Конец двадцать первого столетия. Опасность ядерной войны давно миновала, но окружающая реальность далека от утопии. Цивилизация пала жертвой собственной жадности: тотальные засухи привели к голоду и почти полному вымиранию человечества. Пока никому ненужное ядерное оружие тихо гниет в пусковых шахтах по всему миру, власть захватили военные – единственные, кто смог установить хоть какое-то подобие порядка. В надежде подавить сопротивление недовольных новым мироустройством, подконтрольные правительству ученые создают оружие, принципиально отличающееся от всего придуманного ранее.Главные герои становятся перед выбором: примкнуть к происходящему или умереть? Все осложняется тем, что в этой борьбе нет «хороших» или «плохих», есть только стремление выжить.
В книге рассказывается история главного героя, который сталкивается с различными проблемами и препятствиями на протяжении всего своего путешествия. По пути он встречает множество второстепенных персонажей, которые играют важные роли в истории. Благодаря опыту главного героя книга исследует такие темы, как любовь, потеря, надежда и стойкость. По мере того, как главный герой преодолевает свои трудности, он усваивает ценные уроки жизни и растет как личность.
В книге рассказывается история главного героя, который сталкивается с различными проблемами и препятствиями на протяжении всего своего путешествия. По пути он встречает множество второстепенных персонажей, которые играют важные роли в истории. Благодаря опыту главного героя книга исследует такие темы, как любовь, потеря, надежда и стойкость. По мере того, как главный герой преодолевает свои трудности, он усваивает ценные уроки жизни и растет как личность.

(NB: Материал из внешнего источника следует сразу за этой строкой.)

theorem test_witness_InstructionTakesItsCyclesAndIsExec :
    let s := placed [0xA9#8, 0x00#8, 0xEA#8]
    s.ready = true ∧ admitsOpcode Config.admittedSet (s.read s.pc) = true ∧
      decode [s.read s.pc, s.read (s.pc + 1#16), s.read (s.pc + 2#16)] = .ok (.lda (.imm 0x00#8), [0xEA#8]) :=
  ⟨rfl, by decide, rfl⟩

/-- The longest instruction, at its first cycle and at its last but one. -/
theorem test_witness_NothingChangesBeforeTheFinalCycle :
    let s := placed [0x00#8]
    s.ready = true ∧ admitsOpcode Config.admittedSet (s.read s.pc) = true ∧
      0 + 1 < cycles (fetchedInstr s) s ∧ 5 + 1 < cycles (fetchedInstr s) s := by
  decide

/-- A boundary state, a state at an intermediate cycle and one at the final cycle meet the invariant, and step. -/
theorem test_witness_StepKeepsTheInvariant :
    ((placed [0x06#8, 0x10#8]).Inv ∧ ∃ t, step (placed [0x06#8, 0x10#8]) = .next t) ∧
    ((inside [0x06#8, 0x10#8] 0).Inv ∧ ∃ t, step (inside [0x06#8, 0x10#8] 0) = .next t) ∧
    ((inside [0x06#8, 0x10#8] 3).Inv ∧ ∃ t, step (inside [0x06#8, 0x10#8] 3) = .next t) := by
  refine ⟨⟨by decide, latchFetched (placed [0x06#8, 0x10#8]), rfl⟩, ⟨by decide, _, rfl⟩, by decide, _, rfl⟩

/-- One invariant state that steps and one that is refused. -/
theorem test_witness_OnlyAFetchCanStop : (placed [0x06#8, 0x10#8]).Inv ∧ (placed [0x02#8]).Inv := by decide

theorem test_witness_NoRunFaults : (placed [0x02#8]).Inv ∧ (inside [0x00#8] 5).Inv := by decide

/-- The largest counter and a well-formed instruction of the smallest and of the largest count. -/
theorem test_witness_CycleCounterRange :
    (inside [0x00#8] 5).Inv ∧ (inside [0x00#8] 5).cycle = 5 ∧ Instr.nop.wellFormed = true ∧ Instr.brk.wellFormed = true := by
  decide

theorem test_witness_CycleTableEntries : (Instr.rol .acc).form = some (.rol, .acc) := rfl

/-- The empty image, one that fills the 32 KB, one that is a byte too long, and the untouched addresses on either side of a
one-byte image. -/
theorem test_witness_ConstructionLoadsTheImage :
    0x8000 + ([] : List Byte).length ≤ 0x10000 ∧
    (∃ image : List Byte, 0x8000 + image.length ≤ 0x10000 ∧ image[0x7FFF]? = some 0x5A#8) ∧
    (∃ image : List Byte, 0x10000 < 0x8000 + image.length) ∧
    (0x7FFF#16 : Addr).toNat < 0x8000 ∧ 0x8000 + [0x5A#8].length ≤ (0x8001#16 : Addr).toNat := by
  refine ⟨by decide, ⟨List.replicate 0x8000 0x5A#8, ?_, ?_⟩, ⟨List.replicate 0x8001 0x5A#8, ?_⟩, by decide, by decide⟩
  · rw [List.length_replicate]
  · rw [List.getElem?_replicate]
    exact if_pos (by decide)
  · rw [List.length_replicate]
    decide

theorem test_witness_PlacedWordRunsInOneStep :
    decodeTableWord 24 0x123420 = some (.jsr 0x1234#16) ∧ (Instr.jsr 0x1234#16).documented = true := by
  decide

end Sys2Proof.Tests
end

namespace Sys2Proof.Machine

/-! The stack byte, the status byte and the state after reset (10_state.md R34, R40, R42, R47). -/

/-- R34: OR-ing a byte onto 0x0100 adds it. -/
theorem toNat_stackAddr (sp : Byte) : (stackAddr sp).toNat = 0x100 + sp.toNat := by
  have hle : sp.toNat < 2 ^ 8 := sp.isLt
  have hz : (zext16 sp).toNat = sp.toNat := BitVec.toNat_setWidth_of_le (by decide)
  rw [stackAddr, BitVec.toNat_or, hz]
  exact (Nat.two_pow_add_eq_or_of_lt hle 1).symm

/-- Settles O10: the address by R34, its storage index by `busIndex_stackAddr`. -/
theorem stackPointerDesignatesPageOne : Obligations.StackPointerDesignatesPageOne :=
  fun sp => ⟨toNat_stackAddr sp, busIndex_stackAddr sp⟩

/-- A bit appended below a word doubles the word and adds the bit. -/
theorem toNat_append_ofBool {w : Nat} (x : BitVec w) (b : Bool) :
    (x ++ BitVec.ofBool b).toNat = 2 * x.toNat + b.toNat := by
  rw [BitVec.toNat_append, ← Nat.shiftLeft_add_eq_or_of_lt (BitVec.isLt _), Nat.shiftLeft_eq, BitVec.toNat_ofBool]
  omega

/-- R40, R42: the weights of the bits of a status image. -/
theorem Status.toNat_image (p : Status) (b : Bool) :
    (p.image b).toNat = 128 * p.n.toNat + 64 * p.v.toNat + 32 + 16 * b.toNat + 8 * p.d.toNat + 4 * p.i.toNat +
      2 * p.z.toNat + p.c.toNat := by
  have hbit5 : (1#1 : BitVec 1) = BitVec.ofBool true := rfl
  simp only [Status.image, hbit5, toNat_append_ofBool, BitVec.toNat_ofBool, Bool.toNat_true]
  omega

/-- R42: the image PHP and BRK push is P read as a byte with bits 5 and 4 set. -/
theorem Status.image_true (p : Status) : p.image true = p.byte ||| 0x30#8 := by
  rcases p with ⟨n, v, d, i, z, c⟩
  cases n <;> cases v <;> cases d <;> cases i <;> cases z <;> cases c <;> rfl

/-- Settles O27, clause by clause. -/
theorem statusByteLayout : Obligations.StatusByteLayout :=
  fun p b => ⟨p.toNat_image b, rfl, p.image_true, p.ofByte_image b⟩

/-- R69: after reset every byte is its draw. -/
theorem State.read_reset (a : Addr) : State.reset.read a = Config.initMem (busIndex a) :=
  Memory.get_nil (busIndex a)

/-- Settles O57: the registers and latches are the literals of R47, memory is `State.read_reset`. -/
theorem resetState : Obligations.ResetState :=
  ⟨⟨rfl, rfl, rfl, rfl, rfl, rfl, rfl, rfl, rfl, rfl⟩, State.read_reset⟩

/-! Pushes and pulls (10_state.md R35 to R37). -/

/-- R34: a storage index outside page one is the stack byte of no stack pointer. -/
theorem State.read_push_of_outside (s : State) (v : Byte) {a : Addr}
    (ha : busIndex a < 0x100 ∨ 0x1FF < busIndex a) : (s.push v).read a = s.read a := by
  have hne : busIndex a ≠ 0x100 + s.sp.toNat := by have := s.sp.isLt; omega
  rw [State.read_push, if_neg hne]

theorem State.read_push16_of_outside (s : State) (w : Addr) {a : Addr}
    (ha : busIndex a < 0x100 ∨ 0x1FF < busIndex a) : (s.push16 w).read a = s.read a :=
  (State.read_push_of_outside _ _ ha).trans (State.read_push_of_outside _ _ ha)

/-- R35: a push leaves the stack bytes of the other stack pointers as they were. -/
theorem State.read_push_stackAddr_of_ne (s : State) (v : Byte) {q : Byte} (hq : q ≠ s.sp) :
    (s.push v).read (stackAddr q) = s.read (stackAddr q) := by
  have hne : busIndex (stackAddr q) ≠ 0x100 + s.sp.toNat := fun h =>
    hq (busIndex_stackAddr_inj (h.trans (busIndex_stackAddr s.sp).symm))
  rw [State.read_push, if_neg hne]

/-- R36, R37: below the byte pushed last, a 16-bit pull gives what it gave before the push. -/
theorem State.pulled16_afterPull_push (s : State) (v : Byte) : (s.push v).afterPull.pulled16 = s.pulled16 := by
  have hsp : (s.push v).sp + 1#8 = s.sp := BitVec.sub_add_cancel s.sp 1#8
  have h1 : s.sp + 1#8 ≠ s.sp := by bv_omega
  have h2 : s.sp + 1#8 + 1#8 ≠ s.sp := by bv_omega
  simp only [State.pulled16, State.pulled, State.read_afterPull, State.afterPull_sp, hsp,
    State.read_push_stackAddr_of_ne s v h1, State.read_push_stackAddr_of_ne s v h2]

/-- R37: a 16-bit pull gives back the value pushed last. -/
theorem State.pulled16_push16 (s : State) (w : Addr) : (s.push16 w).pulled16 = w := by
  have hlo : (s.push16 w).pulled = loByte w := State.pulled_push _ _
  have hhi : (s.push16 w).afterPull.pulled = hiByte w := by
    have hsp : (s.push16 w).sp + 1#8 = (s.push (hiByte w)).sp := BitVec.sub_add_cancel _ 1#8
    have hne : (s.push (hiByte w)).sp + 1#8 ≠ (s.push (hiByte w)).sp := by bv_omega
    calc (s.push16 w).afterPull.pulled
      _ = (s.push (hiByte w)).pulled := by
          rw [State.pulled, State.read_afterPull, State.afterPull_sp, hsp, State.push16,
            State.read_push_stackAddr_of_ne _ _ hne, State.pulled]
      _ = hiByte w := State.pulled_push _ _
  rw [State.pulled16, hlo, hhi, le16_lo_hi]

theorem pulled_takeBreak (s : State) : s.takeBreak.pulled = s.p.image true :=
  State.pulled_push (s.push16 (s.pc + 2#16)) (s.p.image true)

theorem pulled16_afterPull_takeBreak (s : State) : s.takeBreak.afterPull.pulled16 = s.pc + 2#16 :=
  (State.pulled16_afterPull_push (s.push16 (s.pc + 2#16)) (s.p.image true)).trans (s.pulled16_push16 _)

/-- R253, R306: RTI writes P, PC and SP. -/
theorem State.returnFromBreak_eq (t : State) :
    t.returnFromBreak = { t with
      sp := t.sp + 1#8 + 1#8 + 1#8, p := Status.ofByte t.pulled, pc := t.afterPull.pulled16 } := rfl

В книге рассказывается история главного героя, который сталкивается с различными проблемами и препятствиями на протяжении всего своего путешествия. По пути он встречает множество второстепенных персонажей, которые играют важные роли в истории. Благодаря опыту главного героя книга исследует такие темы, как любовь, потеря, надежда и стойкость. По мере того, как главный герой преодолевает свои трудности, он усваивает ценные уроки жизни и растет как личность.
Простите, что без предупреждения, но у меня есть к вам один разговор. Я, Тогаши Юта, в средней школе страдал синдромом восьмиклассника. Синдром восьмиклассника, настигающий людей, находящихся в переходном возрасте, не затрагивает ни тело, ни ощущения человека. Заболевание это, скорее, надуманное. Из-за него люди начинают видеть вокруг себя зло, даже находясь в окружении других людей, но к юношескому бунтарству он не имеет никакого отношения. Например, люди могут быть такого высокого мнения о себе, что им начинает казаться, что они обладают уникальными, загадочными способностями.